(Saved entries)
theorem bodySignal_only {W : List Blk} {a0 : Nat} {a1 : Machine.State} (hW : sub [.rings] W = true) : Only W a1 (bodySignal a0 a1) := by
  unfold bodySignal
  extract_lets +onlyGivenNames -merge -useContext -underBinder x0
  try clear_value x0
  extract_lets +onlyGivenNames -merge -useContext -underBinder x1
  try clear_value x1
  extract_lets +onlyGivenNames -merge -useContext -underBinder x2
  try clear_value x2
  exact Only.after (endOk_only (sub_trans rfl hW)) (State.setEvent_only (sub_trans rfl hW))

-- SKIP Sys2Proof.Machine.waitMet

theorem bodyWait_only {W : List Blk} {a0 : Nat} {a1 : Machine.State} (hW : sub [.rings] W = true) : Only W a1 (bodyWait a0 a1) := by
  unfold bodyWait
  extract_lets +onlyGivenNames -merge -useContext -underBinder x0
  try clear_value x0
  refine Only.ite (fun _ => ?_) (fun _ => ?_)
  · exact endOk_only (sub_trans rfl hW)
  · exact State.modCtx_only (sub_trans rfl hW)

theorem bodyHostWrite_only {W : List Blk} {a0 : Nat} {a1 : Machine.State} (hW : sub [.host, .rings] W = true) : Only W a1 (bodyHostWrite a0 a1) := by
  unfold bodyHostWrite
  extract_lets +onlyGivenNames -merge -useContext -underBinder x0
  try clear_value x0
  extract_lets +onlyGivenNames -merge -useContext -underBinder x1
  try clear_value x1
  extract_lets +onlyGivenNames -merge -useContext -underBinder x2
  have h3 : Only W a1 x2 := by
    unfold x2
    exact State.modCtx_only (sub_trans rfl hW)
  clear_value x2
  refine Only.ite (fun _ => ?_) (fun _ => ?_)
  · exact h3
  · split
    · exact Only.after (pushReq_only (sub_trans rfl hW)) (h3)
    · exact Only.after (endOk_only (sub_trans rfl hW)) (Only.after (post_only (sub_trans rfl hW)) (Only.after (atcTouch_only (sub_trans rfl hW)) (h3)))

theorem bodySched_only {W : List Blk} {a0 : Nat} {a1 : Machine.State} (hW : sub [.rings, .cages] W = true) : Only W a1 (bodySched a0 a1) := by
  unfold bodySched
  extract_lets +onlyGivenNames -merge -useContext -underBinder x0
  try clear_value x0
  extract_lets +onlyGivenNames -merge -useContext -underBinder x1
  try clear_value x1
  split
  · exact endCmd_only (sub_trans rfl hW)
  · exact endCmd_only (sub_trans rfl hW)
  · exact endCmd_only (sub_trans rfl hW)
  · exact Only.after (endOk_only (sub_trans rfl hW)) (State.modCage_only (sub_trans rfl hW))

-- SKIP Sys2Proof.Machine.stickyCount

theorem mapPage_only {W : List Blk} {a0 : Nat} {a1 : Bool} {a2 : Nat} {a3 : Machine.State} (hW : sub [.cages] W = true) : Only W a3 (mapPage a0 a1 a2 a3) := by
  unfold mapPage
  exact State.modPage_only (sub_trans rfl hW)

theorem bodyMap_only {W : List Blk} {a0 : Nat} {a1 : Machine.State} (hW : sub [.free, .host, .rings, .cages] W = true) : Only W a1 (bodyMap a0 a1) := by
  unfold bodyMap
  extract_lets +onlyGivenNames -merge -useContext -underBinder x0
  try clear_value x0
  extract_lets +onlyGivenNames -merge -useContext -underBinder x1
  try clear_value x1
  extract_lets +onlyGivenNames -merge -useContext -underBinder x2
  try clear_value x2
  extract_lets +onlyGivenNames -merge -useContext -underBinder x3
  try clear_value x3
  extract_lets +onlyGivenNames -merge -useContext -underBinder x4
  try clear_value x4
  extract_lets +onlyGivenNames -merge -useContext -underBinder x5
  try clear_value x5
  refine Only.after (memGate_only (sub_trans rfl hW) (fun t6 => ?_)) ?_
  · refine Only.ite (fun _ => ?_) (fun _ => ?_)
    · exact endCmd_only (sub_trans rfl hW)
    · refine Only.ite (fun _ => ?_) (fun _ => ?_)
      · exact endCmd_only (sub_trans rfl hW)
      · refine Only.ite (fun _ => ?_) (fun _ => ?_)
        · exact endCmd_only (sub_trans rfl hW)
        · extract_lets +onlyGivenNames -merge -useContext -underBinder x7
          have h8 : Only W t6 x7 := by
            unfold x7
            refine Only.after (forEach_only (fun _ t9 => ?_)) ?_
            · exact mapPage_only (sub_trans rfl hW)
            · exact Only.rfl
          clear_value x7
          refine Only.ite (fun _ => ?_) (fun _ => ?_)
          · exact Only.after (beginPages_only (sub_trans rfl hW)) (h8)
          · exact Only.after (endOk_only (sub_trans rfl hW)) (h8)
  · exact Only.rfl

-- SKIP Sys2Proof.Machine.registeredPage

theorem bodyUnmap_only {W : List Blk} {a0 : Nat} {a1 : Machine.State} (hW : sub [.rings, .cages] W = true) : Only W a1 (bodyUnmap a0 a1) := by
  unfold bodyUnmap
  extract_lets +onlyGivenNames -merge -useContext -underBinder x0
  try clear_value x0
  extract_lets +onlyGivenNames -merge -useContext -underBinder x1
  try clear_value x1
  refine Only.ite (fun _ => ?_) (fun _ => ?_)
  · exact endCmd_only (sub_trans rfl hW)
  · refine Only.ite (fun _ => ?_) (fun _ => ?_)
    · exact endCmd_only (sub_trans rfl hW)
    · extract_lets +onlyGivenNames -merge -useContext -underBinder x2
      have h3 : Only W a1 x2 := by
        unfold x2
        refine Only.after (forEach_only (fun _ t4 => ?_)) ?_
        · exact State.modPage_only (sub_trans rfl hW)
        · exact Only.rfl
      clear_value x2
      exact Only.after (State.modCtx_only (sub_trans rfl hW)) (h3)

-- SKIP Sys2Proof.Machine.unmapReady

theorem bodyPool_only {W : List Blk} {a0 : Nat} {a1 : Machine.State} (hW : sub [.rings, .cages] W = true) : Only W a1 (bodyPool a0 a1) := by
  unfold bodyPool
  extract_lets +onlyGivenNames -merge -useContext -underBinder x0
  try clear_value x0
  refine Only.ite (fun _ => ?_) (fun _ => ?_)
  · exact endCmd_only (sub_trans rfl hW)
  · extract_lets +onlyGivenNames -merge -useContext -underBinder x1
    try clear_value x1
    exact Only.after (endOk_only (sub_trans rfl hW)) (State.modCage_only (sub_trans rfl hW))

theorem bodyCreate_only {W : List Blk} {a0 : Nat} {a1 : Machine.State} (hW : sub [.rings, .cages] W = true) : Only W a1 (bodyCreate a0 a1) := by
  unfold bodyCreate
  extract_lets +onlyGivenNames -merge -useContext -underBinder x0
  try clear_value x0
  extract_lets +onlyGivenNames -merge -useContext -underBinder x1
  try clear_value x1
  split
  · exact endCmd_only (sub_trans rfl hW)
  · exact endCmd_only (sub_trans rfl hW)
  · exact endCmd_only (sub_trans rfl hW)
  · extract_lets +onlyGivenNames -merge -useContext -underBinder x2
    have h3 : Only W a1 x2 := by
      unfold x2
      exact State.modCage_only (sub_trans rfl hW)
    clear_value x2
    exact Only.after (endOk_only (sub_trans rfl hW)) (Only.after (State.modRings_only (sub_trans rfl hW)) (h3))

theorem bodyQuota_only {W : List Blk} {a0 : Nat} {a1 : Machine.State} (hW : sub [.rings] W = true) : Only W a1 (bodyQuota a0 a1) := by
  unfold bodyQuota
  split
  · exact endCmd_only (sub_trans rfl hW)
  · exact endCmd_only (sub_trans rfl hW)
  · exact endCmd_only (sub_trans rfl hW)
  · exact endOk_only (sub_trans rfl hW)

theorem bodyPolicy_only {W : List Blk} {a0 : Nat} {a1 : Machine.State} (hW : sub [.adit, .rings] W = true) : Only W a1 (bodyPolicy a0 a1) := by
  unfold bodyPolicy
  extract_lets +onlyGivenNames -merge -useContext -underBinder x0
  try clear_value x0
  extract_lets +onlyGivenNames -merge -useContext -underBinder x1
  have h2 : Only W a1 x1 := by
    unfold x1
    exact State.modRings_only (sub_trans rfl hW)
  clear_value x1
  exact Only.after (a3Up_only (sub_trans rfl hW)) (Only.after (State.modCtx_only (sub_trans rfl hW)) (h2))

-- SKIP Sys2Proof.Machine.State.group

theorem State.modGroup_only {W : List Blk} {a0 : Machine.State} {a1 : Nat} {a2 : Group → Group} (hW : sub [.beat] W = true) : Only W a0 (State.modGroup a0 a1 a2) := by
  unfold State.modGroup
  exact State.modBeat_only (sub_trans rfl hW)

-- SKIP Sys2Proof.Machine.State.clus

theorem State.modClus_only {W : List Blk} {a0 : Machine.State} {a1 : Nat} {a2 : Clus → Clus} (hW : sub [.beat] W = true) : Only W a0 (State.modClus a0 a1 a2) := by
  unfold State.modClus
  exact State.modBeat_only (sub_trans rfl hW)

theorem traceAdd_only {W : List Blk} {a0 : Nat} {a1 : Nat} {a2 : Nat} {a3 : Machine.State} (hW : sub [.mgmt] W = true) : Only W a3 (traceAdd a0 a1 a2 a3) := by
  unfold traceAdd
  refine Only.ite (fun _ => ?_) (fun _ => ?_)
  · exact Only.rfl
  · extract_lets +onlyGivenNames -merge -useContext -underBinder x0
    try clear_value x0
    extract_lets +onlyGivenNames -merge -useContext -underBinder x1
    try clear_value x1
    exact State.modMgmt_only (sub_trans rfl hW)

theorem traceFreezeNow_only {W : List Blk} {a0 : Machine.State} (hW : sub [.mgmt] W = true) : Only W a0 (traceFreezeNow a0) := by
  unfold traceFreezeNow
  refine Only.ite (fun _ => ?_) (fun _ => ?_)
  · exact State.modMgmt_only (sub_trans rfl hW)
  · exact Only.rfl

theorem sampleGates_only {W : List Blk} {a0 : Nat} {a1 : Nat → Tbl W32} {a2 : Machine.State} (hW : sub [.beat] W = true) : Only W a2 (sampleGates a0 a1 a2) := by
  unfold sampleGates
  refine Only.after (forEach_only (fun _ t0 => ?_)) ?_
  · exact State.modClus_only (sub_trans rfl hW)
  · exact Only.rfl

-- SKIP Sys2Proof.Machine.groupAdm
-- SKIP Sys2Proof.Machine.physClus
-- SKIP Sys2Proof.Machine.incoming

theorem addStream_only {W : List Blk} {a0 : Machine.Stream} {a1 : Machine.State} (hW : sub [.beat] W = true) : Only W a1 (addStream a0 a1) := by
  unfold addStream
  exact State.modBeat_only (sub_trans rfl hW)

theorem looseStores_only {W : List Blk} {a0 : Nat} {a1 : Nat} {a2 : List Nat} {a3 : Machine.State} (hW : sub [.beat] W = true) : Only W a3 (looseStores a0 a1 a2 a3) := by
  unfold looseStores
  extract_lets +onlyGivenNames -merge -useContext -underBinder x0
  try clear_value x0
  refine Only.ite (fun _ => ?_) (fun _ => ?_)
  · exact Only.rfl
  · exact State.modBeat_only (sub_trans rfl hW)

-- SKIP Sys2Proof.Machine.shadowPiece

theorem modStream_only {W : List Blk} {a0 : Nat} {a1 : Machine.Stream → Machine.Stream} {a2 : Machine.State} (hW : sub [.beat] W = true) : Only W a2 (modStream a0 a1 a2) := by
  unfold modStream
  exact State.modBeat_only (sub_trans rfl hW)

---

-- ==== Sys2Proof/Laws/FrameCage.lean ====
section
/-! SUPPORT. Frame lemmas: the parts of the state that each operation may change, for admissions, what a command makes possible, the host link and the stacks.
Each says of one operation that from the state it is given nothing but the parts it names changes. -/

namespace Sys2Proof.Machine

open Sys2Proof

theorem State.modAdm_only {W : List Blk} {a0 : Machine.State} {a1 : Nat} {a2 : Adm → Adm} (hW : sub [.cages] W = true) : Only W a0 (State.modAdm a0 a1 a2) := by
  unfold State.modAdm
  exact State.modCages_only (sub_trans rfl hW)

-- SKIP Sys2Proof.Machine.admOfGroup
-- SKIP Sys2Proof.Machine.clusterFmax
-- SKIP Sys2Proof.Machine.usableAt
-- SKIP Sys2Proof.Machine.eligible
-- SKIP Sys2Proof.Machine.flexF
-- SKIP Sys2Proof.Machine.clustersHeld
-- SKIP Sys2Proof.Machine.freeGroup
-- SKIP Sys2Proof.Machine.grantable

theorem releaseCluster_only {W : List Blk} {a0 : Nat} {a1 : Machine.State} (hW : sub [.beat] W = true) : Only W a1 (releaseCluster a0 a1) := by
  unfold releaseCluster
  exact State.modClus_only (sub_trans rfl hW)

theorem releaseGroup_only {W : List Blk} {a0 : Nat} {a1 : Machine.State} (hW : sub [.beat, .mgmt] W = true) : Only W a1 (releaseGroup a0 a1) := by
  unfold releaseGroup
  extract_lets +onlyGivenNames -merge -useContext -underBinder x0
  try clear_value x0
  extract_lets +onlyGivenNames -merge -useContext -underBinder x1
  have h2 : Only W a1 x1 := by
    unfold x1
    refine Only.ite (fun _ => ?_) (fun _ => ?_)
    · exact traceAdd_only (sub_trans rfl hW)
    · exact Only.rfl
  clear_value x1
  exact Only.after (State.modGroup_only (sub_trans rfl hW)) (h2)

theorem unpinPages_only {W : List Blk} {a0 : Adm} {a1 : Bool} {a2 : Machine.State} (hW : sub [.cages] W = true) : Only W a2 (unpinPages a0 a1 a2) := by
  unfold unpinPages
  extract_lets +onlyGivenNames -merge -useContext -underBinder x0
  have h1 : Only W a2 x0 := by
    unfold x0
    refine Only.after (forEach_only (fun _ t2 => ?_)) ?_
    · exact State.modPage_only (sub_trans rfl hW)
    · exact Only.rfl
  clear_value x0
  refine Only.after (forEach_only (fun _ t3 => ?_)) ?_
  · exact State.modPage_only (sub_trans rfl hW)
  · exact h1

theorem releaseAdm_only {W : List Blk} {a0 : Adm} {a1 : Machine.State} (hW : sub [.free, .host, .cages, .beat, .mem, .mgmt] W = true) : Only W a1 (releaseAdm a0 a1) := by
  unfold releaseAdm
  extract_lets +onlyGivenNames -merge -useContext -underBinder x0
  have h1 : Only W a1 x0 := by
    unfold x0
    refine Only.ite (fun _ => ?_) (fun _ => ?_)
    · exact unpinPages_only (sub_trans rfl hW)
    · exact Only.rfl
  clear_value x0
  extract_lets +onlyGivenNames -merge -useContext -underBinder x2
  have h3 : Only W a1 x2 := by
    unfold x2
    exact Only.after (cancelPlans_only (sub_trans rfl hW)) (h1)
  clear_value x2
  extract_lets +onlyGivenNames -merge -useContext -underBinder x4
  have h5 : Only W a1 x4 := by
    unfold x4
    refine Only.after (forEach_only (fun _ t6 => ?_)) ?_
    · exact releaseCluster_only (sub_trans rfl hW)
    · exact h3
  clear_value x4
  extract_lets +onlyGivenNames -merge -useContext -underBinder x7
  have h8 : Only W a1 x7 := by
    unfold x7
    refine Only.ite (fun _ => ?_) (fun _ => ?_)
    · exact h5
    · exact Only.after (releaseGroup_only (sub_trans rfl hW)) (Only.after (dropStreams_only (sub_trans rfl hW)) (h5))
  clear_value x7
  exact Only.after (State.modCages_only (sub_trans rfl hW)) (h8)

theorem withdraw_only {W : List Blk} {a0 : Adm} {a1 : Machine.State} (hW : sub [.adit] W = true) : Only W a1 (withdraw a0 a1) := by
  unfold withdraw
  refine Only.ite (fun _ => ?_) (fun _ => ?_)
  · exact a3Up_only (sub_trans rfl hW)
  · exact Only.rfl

---

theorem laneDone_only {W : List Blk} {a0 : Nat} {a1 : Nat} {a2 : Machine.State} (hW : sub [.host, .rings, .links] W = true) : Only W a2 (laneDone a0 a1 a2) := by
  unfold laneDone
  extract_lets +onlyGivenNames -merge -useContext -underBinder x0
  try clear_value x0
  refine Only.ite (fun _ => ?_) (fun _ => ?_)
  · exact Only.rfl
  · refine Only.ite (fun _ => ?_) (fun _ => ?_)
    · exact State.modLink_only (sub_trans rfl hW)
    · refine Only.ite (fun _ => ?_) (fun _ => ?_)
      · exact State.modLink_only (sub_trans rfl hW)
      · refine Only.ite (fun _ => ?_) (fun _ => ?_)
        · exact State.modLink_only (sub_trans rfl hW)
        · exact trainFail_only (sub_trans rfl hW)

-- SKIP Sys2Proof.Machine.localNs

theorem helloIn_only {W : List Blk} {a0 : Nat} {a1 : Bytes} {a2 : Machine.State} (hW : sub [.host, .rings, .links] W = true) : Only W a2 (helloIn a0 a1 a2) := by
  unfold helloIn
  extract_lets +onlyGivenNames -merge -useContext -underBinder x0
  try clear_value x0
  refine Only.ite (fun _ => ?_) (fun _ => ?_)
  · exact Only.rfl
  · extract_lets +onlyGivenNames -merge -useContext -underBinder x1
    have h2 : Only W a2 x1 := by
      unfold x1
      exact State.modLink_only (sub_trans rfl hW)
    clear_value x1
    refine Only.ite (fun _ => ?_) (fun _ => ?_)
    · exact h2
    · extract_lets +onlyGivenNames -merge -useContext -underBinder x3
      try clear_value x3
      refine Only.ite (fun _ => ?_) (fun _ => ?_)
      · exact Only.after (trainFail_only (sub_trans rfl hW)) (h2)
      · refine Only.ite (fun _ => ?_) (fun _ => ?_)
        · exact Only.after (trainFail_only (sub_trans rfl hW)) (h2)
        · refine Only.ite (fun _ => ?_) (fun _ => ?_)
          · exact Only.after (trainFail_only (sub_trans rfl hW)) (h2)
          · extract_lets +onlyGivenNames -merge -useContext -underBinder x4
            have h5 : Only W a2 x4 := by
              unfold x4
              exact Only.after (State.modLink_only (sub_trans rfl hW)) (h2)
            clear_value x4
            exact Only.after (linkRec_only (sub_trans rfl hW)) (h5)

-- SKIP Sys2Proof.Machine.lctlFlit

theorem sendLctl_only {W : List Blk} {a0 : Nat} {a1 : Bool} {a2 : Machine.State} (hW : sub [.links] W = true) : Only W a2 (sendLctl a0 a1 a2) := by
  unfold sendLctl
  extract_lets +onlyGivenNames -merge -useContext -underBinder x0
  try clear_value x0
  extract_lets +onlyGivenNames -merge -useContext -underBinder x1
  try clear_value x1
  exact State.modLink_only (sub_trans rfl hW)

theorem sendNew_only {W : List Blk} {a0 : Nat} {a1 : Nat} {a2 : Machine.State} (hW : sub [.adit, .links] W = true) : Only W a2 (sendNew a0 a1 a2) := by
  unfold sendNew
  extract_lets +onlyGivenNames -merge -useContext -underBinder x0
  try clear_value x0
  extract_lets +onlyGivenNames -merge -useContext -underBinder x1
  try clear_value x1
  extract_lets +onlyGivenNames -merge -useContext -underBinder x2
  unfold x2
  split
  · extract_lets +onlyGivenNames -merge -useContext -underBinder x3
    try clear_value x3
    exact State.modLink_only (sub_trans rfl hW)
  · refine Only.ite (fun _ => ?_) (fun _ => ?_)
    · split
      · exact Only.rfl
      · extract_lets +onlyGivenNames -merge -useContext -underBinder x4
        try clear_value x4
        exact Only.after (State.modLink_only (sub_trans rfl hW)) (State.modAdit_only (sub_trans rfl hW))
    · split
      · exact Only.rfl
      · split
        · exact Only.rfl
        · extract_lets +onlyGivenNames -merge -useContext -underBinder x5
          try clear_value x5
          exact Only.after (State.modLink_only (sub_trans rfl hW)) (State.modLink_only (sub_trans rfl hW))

EXERCISE GOAL —
Every line of the entries above that holds "addStream" should be copied out.

RESULT OF THE EXERCISE —
theorem addStream_only {W : List Blk} {a0 : Machine.Stream} {a1 : Machine.State} (hW : sub [.beat] W = true) : Only W a1 (addStream a0 a1) := by
  unfold addStream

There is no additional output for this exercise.